◆ **Dataset extract**:
=-=-=-=-=
-- ==== Sys2Proof/Tests/Slice0.lean ====
section
/-! SUPPORT. Small tests, one step each. Expected values are the vectors of 95_test_vectors.md (named V-…) or the encodings of
30_encoding.md; the last part shows, for every obligation with hypotheses, operands and a state that meet them. -/

set_option Elab.async false

namespace Sys2Proof.Tests
open Sys2Proof Sys2Proof.Machine

/-- The state a command leaves; reset where it stops, which no command does. -/
def after : Result → State
  | .next t => t
  | .fault _ => State.reset
  | .refused _ => State.reset

/-- A step answers a next state. -/
def isNext : Result → Bool
  | .next _ => true
  | .fault _ => false
  | .refused _ => false

/-- STATUS and the results after the command of a word performed at once. -/
def report (s : State) (w : Word) : Word × Word × Word × Word :=
  let t := after (step (s.withFetchWord 32 w.toNat))
  (t.readReg .status, t.readReg .result0, t.readReg .result1, t.readReg .result2)

/-- FRESULT after the command of a word performed at once. -/
def fresult (s : State) (w : Word) : F64 :=
  let t := after (step (s.withFetchWord 32 w.toNat))
  t.readReg .fresultHi ++ t.readReg .fresultLo

/-- Reset with a payload written from B[a] on and BYTE_ADDR, BYTE_LEN set to it. -/
def withPayload (a : Nat) (bs : List Byte) : State :=
  { State.reset with bram := cellRun a bs,
                     ops := { OperandRegs.reset with byteAddr := BitVec.ofNat 32 a, byteLen := BitVec.ofNat 32 bs.length } }

/-- Reset with samples written from S[a] on and SRC_ADDR, SRC_LEN set to them. -/
def withSamples (a : Nat) (xs : List F32) : State :=
  { State.reset with sram := cellRun a xs,
                     ops := { OperandRegs.reset with srcAddr := BitVec.ofNat 32 a, srcLen := BitVec.ofNat 32 xs.length } }

/-- Reset with some operand registers set. -/
def withOps (o : OperandRegs) : State := { State.reset with ops := o }

/-- Reset with a word in flight and a host program. -/
def inFlight (w : Word) (program : List HostStep) (sched : List Agent) : State :=
  { State.reset.accept w with host := { HostAgent.reset with program := program }, sched := sched }

/-- Reset with a host program. -/
def withProgram (program : List HostStep) : State :=
  { State.reset with host := { HostAgent.reset with program := program } }

/-- The bytes of "Hello uDOS!". -/
def hello : List Byte := [0x48, 0x65, 0x6C, 0x6C, 0x6F, 0x20, 0x75, 0x44, 0x4F, 0x53, 0x21]

/-- The bytes of "123456789". -/
def digits : List Byte := [0x31, 0x32, 0x33, 0x34, 0x35, 0x36, 0x37, 0x38, 0x39]

/-- Binary32 1.0, -0.5 and a NaN. -/
def one32 : F32 := 0x3F800000
def minusHalf32 : F32 := 0xBF000000
def nan32 : F32 := 0x7FC00000

/-! Well-formedness: its one check, and what passes it. -/

theorem test_wellFormed_refuses_mode_three : WellFormed (.loadmode 3) = false := by decide
theorem test_wellFormed_accepts_the_modes : ∀ m ∈ [0#2, 1#2, 2#2], WellFormed (.loadmode m) = true := by decide

/-! Decoding: words written out from R91 and R92, bits 31:10, then 9:8, then 7:0. -/

theorem test_decode_loadmode : decode (0b0000000000000000000000#22 ++ 0b10#2 ++ 0b00000001#8) = .ok (.loadmode 2) := by decide
theorem test_decode_genTone : decode (0b0000000000000000000000#22 ++ 0b00#2 ++ 0b00000010#8) = .ok .genTone := by decide
theorem test_decode_encodeBit : decode (0b0000000000000000000000#22 ++ 0b01#2 ++ 0b00000011#8) = .ok (.encodeBit true) := by decide
theorem test_decode_crc16 : decode (0b0000000000000000000000#22 ++ 0b00#2 ++ 0b00000100#8) = .ok .crc16 := by decide
theorem test_decode_crcCheck : decode (0b0000000000000000000000#22 ++ 0b00#2 ++ 0b00000101#8) = .ok .crcCheck := by decide
theorem test_decode_encodeFrame : decode (0b0000000000000000000000#22 ++ 0b00#2 ++ 0b00000110#8) = .ok .encodeFrame := by decide
theorem test_decode_duration : decode (0b0000000000000000000000#22 ++ 0b00#2 ++ 0b00000111#8) = .ok .duration := by decide
theorem test_decode_goertzel : decode (0b0000000000000000000000#22 ++ 0b00#2 ++ 0b00001000#8) = .ok .goertzel := by decide
theorem test_decode_decodeBit : decode (0b0000000000000000000000#22 ++ 0b00#2 ++ 0b00001001#8) = .ok .decodeBit := by decide
theorem test_decode_findPreamble : decode (0b0000000000000000000000#22 ++ 0b00#2 ++ 0b00001010#8) = .ok .findPreamble := by decide
theorem test_decode_decodeFrame : decode (0b0000000000000000000000#22 ++ 0b00#2 ++ 0b00001011#8) = .ok .decodeFrame := by decide

/-- R96, one word of each line: OP 0x00, OP 0x0C, OP 0xFF, RSV, mode 3, bit 9, IMM2. -/
theorem test_decode_illegal :
    decode 0x00000000 = .error .unknownOpcode ∧ decode 0x0000000C = .error .unknownOpcode ∧
    decode 0x000000FF = .error .unknownOpcode ∧ decode 0x00000404 = .error .reservedBits ∧
    decode 0x00000301 = .error .modeThree ∧ decode 0x00000203 = .error .bitNine ∧ decode 0x00000102 = .error .immediate := by
  decide

/-- The opcode table's rows, by the numbers it gives their bits. -/
theorem test_decodeTableWord : decodeTableWord 32 0x00000103 = some (.encodeBit true) ∧ decodeTableWord 32 0x0000000B = some .decodeFrame ∧
    decodeTableWord 32 0x00000301 = none := by decide

/-- Every command runs as the first after reset. -/
theorem test_every_command_runs_from_reset :
    ∀ w ∈ [0x001, 0x101, 0x201, 0x002, 0x003, 0x103, 0x004, 0x005, 0x006, 0x007, 0x008, 0x009, 0x00A, 0x00B],
      isNext (step (State.reset.withFetchWord 32 w)) = true := by decide

/-! Commands. -/

/-- V-LM-2: LOADMODE ULTRASONIC. -/
theorem test_loadmode_ultrasonic :
    report State.reset 0x101 = (0x00010006, 1, 0, 0) ∧
    (let t := after (step (State.reset.withFetchWord 32 0x101))
     t.readReg .bitRate = 600 ∧ t.readReg .markFreq = 19000 ∧ t.readReg .spaceFreq = 18000 ∧ t.readReg .spb = 80 ∧
       t.readReg .mode = 1) := by decide

/-- V-LM-4: mode 3 is illegal. -/
theorem test_loadmode_three : report State.reset 0x301 = (0x00010102, 0, 0, 0) := by decide

/-- V-TONE-5 and V-TONE-6: a range that ends at the end of S, and one that leaves it. -/
theorem test_genTone_range :
    report (withOps { OperandRegs.reset with dstAddr := 262144 }) 0x002 = (0x00020006, 0, 0, 0) ∧
    report (withOps { OperandRegs.reset with dstAddr := 262143, count := 2 }) 0x002 = (0x00020402, 0, 0, 0) := by decide

/-- V-TONE-7: the sum of a range is not wrapped. -/
theorem test_genTone_no_wrap :
    report (withOps { OperandRegs.reset with dstAddr := 0xFFFFFFFF, count := 2 }) 0x002 = (0x00020402, 0, 0, 0) := by decide

/-- V-TONE-2: the report of ENCODE_BIT 1. -/
theorem test_encodeBit_report : report State.reset 0x103 = (0x00030006, 480, 1, 0) := by decide

/-- V-TONE-9: bit 9 of ENCODE_BIT is illegal. -/
theorem test_encodeBit_bit_nine : report State.reset 0x203 = (0x00030102, 0, 0, 0) := by decide

/-- V-CRC-4 with V-CFG-7: CRC16 of "123456789", the configuration not valid. -/
theorem test_crc16_digits :
    report { withPayload 0 digits with cfg := { FskConfig.reset with markFreq := 2200 } } 0x004 = (0x00040006, 0x29B1, 0, 0) := by
  decide +kernel

/-- V-CRC-11 and V-CRC-12. -/
theorem test_crc16_range :
    report (withOps { OperandRegs.reset with byteAddr := 65530, byteLen := 7 }) 0x004 = (0x00040502, 0, 0, 0) ∧
    report (withOps { OperandRegs.reset with byteAddr := 65536 }) 0x004 = (0x00040006, 0xFFFF, 0, 0) := by decide

/-- V-CRC-9: CRC_CHECK ignores ARG[31:16]. -/
theorem test_crcCheck_match :
    report { withPayload 0 hello with ops := { (withPayload 0 hello).ops with arg := 0x1234A27D } } 0x005 =
      (0x00050006, 0xA27D, 0, 0) := by decide +kernel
=-=-=-=-=
◆ **What to do**:
If "byteAddr" is in a line of the listing above, count that line; give the final number and nothing more.

◆ **Result**:
3